Two-year extension a mistake
by Sam Hanna, Jr. - posted E-mail Story E-mail Story | Print Story Print Story 
Democrats and Republicans alike have gone to great lengths over the past 10 days to compliment one another over a deal brokered by President Obama and congressional Republicans to extend the Bush era tax rates for another two years.

The two-year extension was a mistake.

Instead, the Congress should have acted to make permanent the income tax rates the Congress first approved during President George W. Bush's first year in office. Those rates, which will continue through 2012, range from a low of 10 percent to a maximum of 35 percent. Those rates are fair and just.

Let us recall that candidate for president Barack Obama often complained that the Bush era tax rates benefitted the so-called wealthy at the expense of the middle class and the working poor. He changed his tune to some degree after the American people, by and large, spoke during the November mid-term elections. They spoke by handing Republicans control of the U.S. House of Representatives. Republicans also picked up enough seats in the U.S. Senate to earnestly thwart Obama's liberal agenda.

To surmise, the American people told Obama and the liberal Democratic congressional leadership that it had had a belly full of out-of-control deficit spending and it was in no mood to embrace an increase in taxes. Unfortunately, extending the Bush era tax rates for another two years will add to the country's deficit. That will be the case because the Congress has not exhibited a willingness to cut spending. In time, hopefully, that will change.

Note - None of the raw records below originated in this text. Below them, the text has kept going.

/-- The .f32 function of FSFN ops sin to tanh on a flushed input (R342, R343). The special and exact results are the
table's. Every other finite result is the free candidate where it is within the bound, and otherwise the nearest FP32 of
the exact value (log 9). -/
def sfn32 (op : SfnOp) (code : Nat) (flush : Bool) (a : Nat) : Nat × Flags :=
  let f := Fmt.f32
  let x := f.flushIn flush a
  let general (s : Bool) (n d : Nat) : Nat × Flags :=
    let ap := sfnApprox op s n d
    let near := f.round .rn flush false ap.1 ap.2.1 ap.2.2
    let c := (Config.sfnCandidate code (BitVec.ofNat 32 x)).toNat
    let inHalf := fracLe 1 2 n d && fracLe n d 2 1
    let small := f.isSub near.1 || f.mag near.1 == 0
    if near.2 &&& OF != 0#5 then near
    else if sfnWithin op inHalf ap c then
      (if flush && f.isSub c then (f.signed (f.neg c) 0, UF ||| NX)
       else (c, NX ||| flagIf (f.isSub c || (f.mag c == 0 && small)) UF))
    else (near.1, near.2 ||| NX ||| flagIf small UF)
  match f.val x with
  | .nan => (f.nan, f.snanFlag [x])
  | .inf s =>
    match op with
    | .sin | .cos => (f.nan, NV)
    | .ex2 => if s then (0, 0#5) else (f.inf false, 0#5)
    | .lg2 => if s then (f.nan, NV) else (f.inf false, 0#5)
    | .tanh => (f.signed s 0x3F800000, 0#5)
    | .sqrt => (0, 0#5)
  | .fin s n d =>
    match op with
    | .sin | .tanh => if n = 0 then (x, 0#5) else general s n d
    | .cos => if n = 0 then (0x3F800000, 0#5) else general s n d
    | .ex2 =>
      if n = 0 then (0x3F800000, 0#5)
      else
        match wholeOf s n d with
        | some i =>
          if i < -149 || 127 < i then general s n d
          else
            let r := scaled2 1 i
            f.round .rn flush false false r.1 r.2
        | none => general s n d
    | .lg2 =>
      if n = 0 then (f.inf true, DZ)
      else if s then (f.nan, NV)
      else
        let e := log2Frac n d
        let pw := if 0 ≤ e then n == d * 2 ^ e.toNat else n * 2 ^ (-e).toNat == d
        if pw then f.round .rn flush false (e < 0) e.natAbs 1 else general s n d
    | .sqrt => (0, 0#5)

/-- FSFN on one element of a format (R342): .sqrt in RM; the others widened exactly to FP32 and rounded once, underflow found in the
format (R115). -/
def Fmt.sfn (f : Fmt) (op : SfnOp) (mode : RMode) (flush : Bool) (a : Nat) : Nat × Flags :=
  match op with
  | .sqrt => f.sqrt mode flush a
  | _ =>
    let code := match op with | .sin => 0 | .cos => 1 | .ex2 => 2 | .lg2 => 3 | .tanh => 4 | .sqrt => 5
    if f = Fmt.f32 then sfn32 op code flush a
    else
      let x := f.flushIn flush a
      if f.isNan x then (f.nan, f.snanFlag [x])
      else
        let (r, fl) := sfn32 op code false ((Fmt.f32.ofVal .rn false (f.val x)).1)
        let (q, fq) := f.ofVal .rn flush (Fmt.f32.val r)
        let all := fl &&& ~~~UF ||| fq
        (q, all ||| flagIf (all &&& NX != 0#5 && (f.isSub q || (f.mag q == 0 && fl &&& UF != 0#5))) UF)

end Sys2Proof.Machine
end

In approving a two-year extension of the Bush era tax rates, the Congress signaled to the American people that income taxes could rise in the near future. In other words, the Congress created uncertainty.

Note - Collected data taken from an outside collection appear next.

-- ==== Sys2Proof/Machine/Objects.lean ====
section
/-! DEFINITION. The objects beyond the warps: completion entries and handles, keys, tasks and their versions, monitors
(spec/02 R39 to R42, spec/11 R205 to R215, spec/12 R248, R249). -/

namespace Sys2Proof

open Machine

/-- A comparison of w-bit patterns under a type's signedness (R106, R248, R347). -/
def Cmp.holds (op : Cmp) (signed : Bool) (w a b : Nat) : Bool :=
  let x := intVal signed w a
  let y := intVal signed w b
  match op with
  | .eq => x == y | .ne => x != y | .lt => x < y | .le => x ≤ y | .gt => y < x | .ge => y ≤ x

end Sys2Proof

namespace Sys2Proof.Machine

/-! ### Completion entries (R39, R40) -/

/-- Entries of the completion table. -/
def entryCount : Nat := 16383

/-- The PARENT code of an entry that has none. -/
def noParent : Nat := 0x3FFF

/-- A completion handle (R39). -/
def handleOf (idx : Nat) (e : Completion) : Word := e.level ++ BitVec.ofNat 14 idx ++ e.gen

/-- The handle of an entry. -/
def State.handle (s : State) (idx : Nat) : Word := handleOf idx (s.completion idx)

/-- The entry that a handle names, if it is not stale (R39). -/
def State.ofHandle (s : State) (h : Word) : Option Nat :=
  let idx := (h.extractLsb' 16 14).toNat
  let e := s.completion idx
  if idx < entryCount && e.state != .free && e.level == h.extractLsb' 30 2 && e.gen == h.extractLsb' 0 16 then some idx
  else none

/-- The final state code of an entry (R39). -/
def EntryState.code : EntryState → Nat
  | .free => 0 | .running => 1 | .done => 2 | .cancelled => 3 | .faulted => 4

/-- The word of an entry, as SRD reads it (R39). -/
def Completion.word (e : Completion) : Word64 :=
  e.level ++ BitVec.ofNat 3 e.state.code ++ BitVec.ofBool e.cxr ++ BitVec.ofNat 14 e.parent ++ e.gen
    ++ BitVec.ofNat 28 e.count

/-- The least index from k up that the table does not list, or lists as free. -/
def firstFree (k : Nat) : Tbl Completion → Nat
  | [] => k
  | (j, e) :: r => if k < j then k else if e.state == .free then j else firstFree (j + 1) r

/-- The entry that has left running the earliest. -/
def oldestLeft (t : Tbl Completion) : Option Nat :=
  ((sortBy (fun a b => a.2.left ≤ b.2.left) (t.filter (fun p => p.2.state != .running && p.2.state != .free))).head?).map
    Prod.fst

/-- The index that a new entry takes: a free one, else the finished one that left running the earliest (R39). That the lowest of the
free ones is taken is the model's choice (log 48). -/
def State.newIndex (s : State) : Option Nat :=
  let k := firstFree 0 s.completions
  if k < entryCount then some k else oldestLeft s.completions

/-- A new running entry; none while every entry runs (R39). Freeing a finished entry advances its generation; a new entry
has no fault record. -/
def State.newEntry (s : State) (level : BitVec 2) (parent count : Nat) : Option (Nat × State) :=
  match s.newIndex with
  | none => none
  | some i =>
    let old := s.completion i
    let gen := if old.state == .free then old.gen else old.gen + 1
    some (i, { s with
      completions := Tbl.put i ⟨level, .running, false, parent, gen, count, false, false, 0⟩ s.completions
      words := Tbl.put (0x4000 + i) 0#64 s.words
      launches := Tbl.del i s.launches
      graphs := Tbl.del i s.graphs
      jobs := Tbl.del i s.jobs })

/-- COUNT of an entry falls by n (R40). -/
def State.countDown (s : State) (i n : Nat) : State := s.updCompletion i (fun e => { e with count := e.count - n })

/-- COUNT of an entry rises by n (R40). -/
def State.countUp (s : State) (i n : Nat) : State := s.updCompletion i (fun e => { e with count := e.count + n })

/-- A fault of a launch: the first is recorded at word 0x4000 + index (R260), and the launch will complete FAULTED. -/
def State.launchFault (s : State) (i : Nat) (info : Word64) : State :=
  let e := s.completion i
  let s := if e.anyFault then s else s.setWord (0x4000 + i) info
  s.updCompletion i (fun e => { e with anyFault := true })

/-- The job that an entry belongs to: a launch's own field, a graph's, a job itself, a phase's parent. -/
def State.jobOf (s : State) (i : Nat) : Option Nat :=
  let e := s.completion i
  match e.level.toNat with
  | 0 => (Tbl.look i s.launches).map Launch.job
  | 1 => (Tbl.look i s.graphs).map Graph.job
  | 2 => some e.parent
  | _ => some i

/-- Entry i lies under entry top in the levels. -/
def State.under (s : State) (top i : Nat) : Nat → Bool
  | 0 => false
  | fuel + 1 =>
    let p := (s.completion i).parent
    p == top || (p != noParent && s.under top p fuel)

/-! ### Matrix instances (R129, R133, R147, R148) -/

/-- A drain that its launch's COUNT holds: an add-on-store to memory (R40, R147). -/
def Instance.counted (i : Instance) : Bool :=
  match i.op with
  | .mdrn .add _ _ _ (.mem _) => true
  | _ => false

/-- An instance has gathered its issues (R129). -/
def Instance.full (i : Instance) : Bool := i.np ≤ i.parts.length

/-- A VTHR of a tile, issued before an instance, has not taken its turn (R157). -/
def Core.thresholdWaits (k : Core) (i : Instance) : Bool :=
  k.insts.any (fun j => j.team == i.team && j.tile == i.tile && j.id < i.id && (match j.op with | .vthr _ _ => true | _ => false))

With its two-year extension, the Congress also tipped its hand that it has no intention reining in spending on government programs that are crippling the federal government financially. Of course, we are referring to Social Security and Medicare and spending on defense.

It is without a doubt that the U.S. government is en route to insolvency. That's certain to occur unless the Congress gets serious about its propensity to spend the taxpayers' money as if there exists an endless supply of it.

We remain adamant in our position that the Bush era tax rates provide sufficient revenues to operate government in the United States. However, the Bush tax rates do not generate enough revenues to finance the size and scope of government as it exists today in America. That's what needs to change.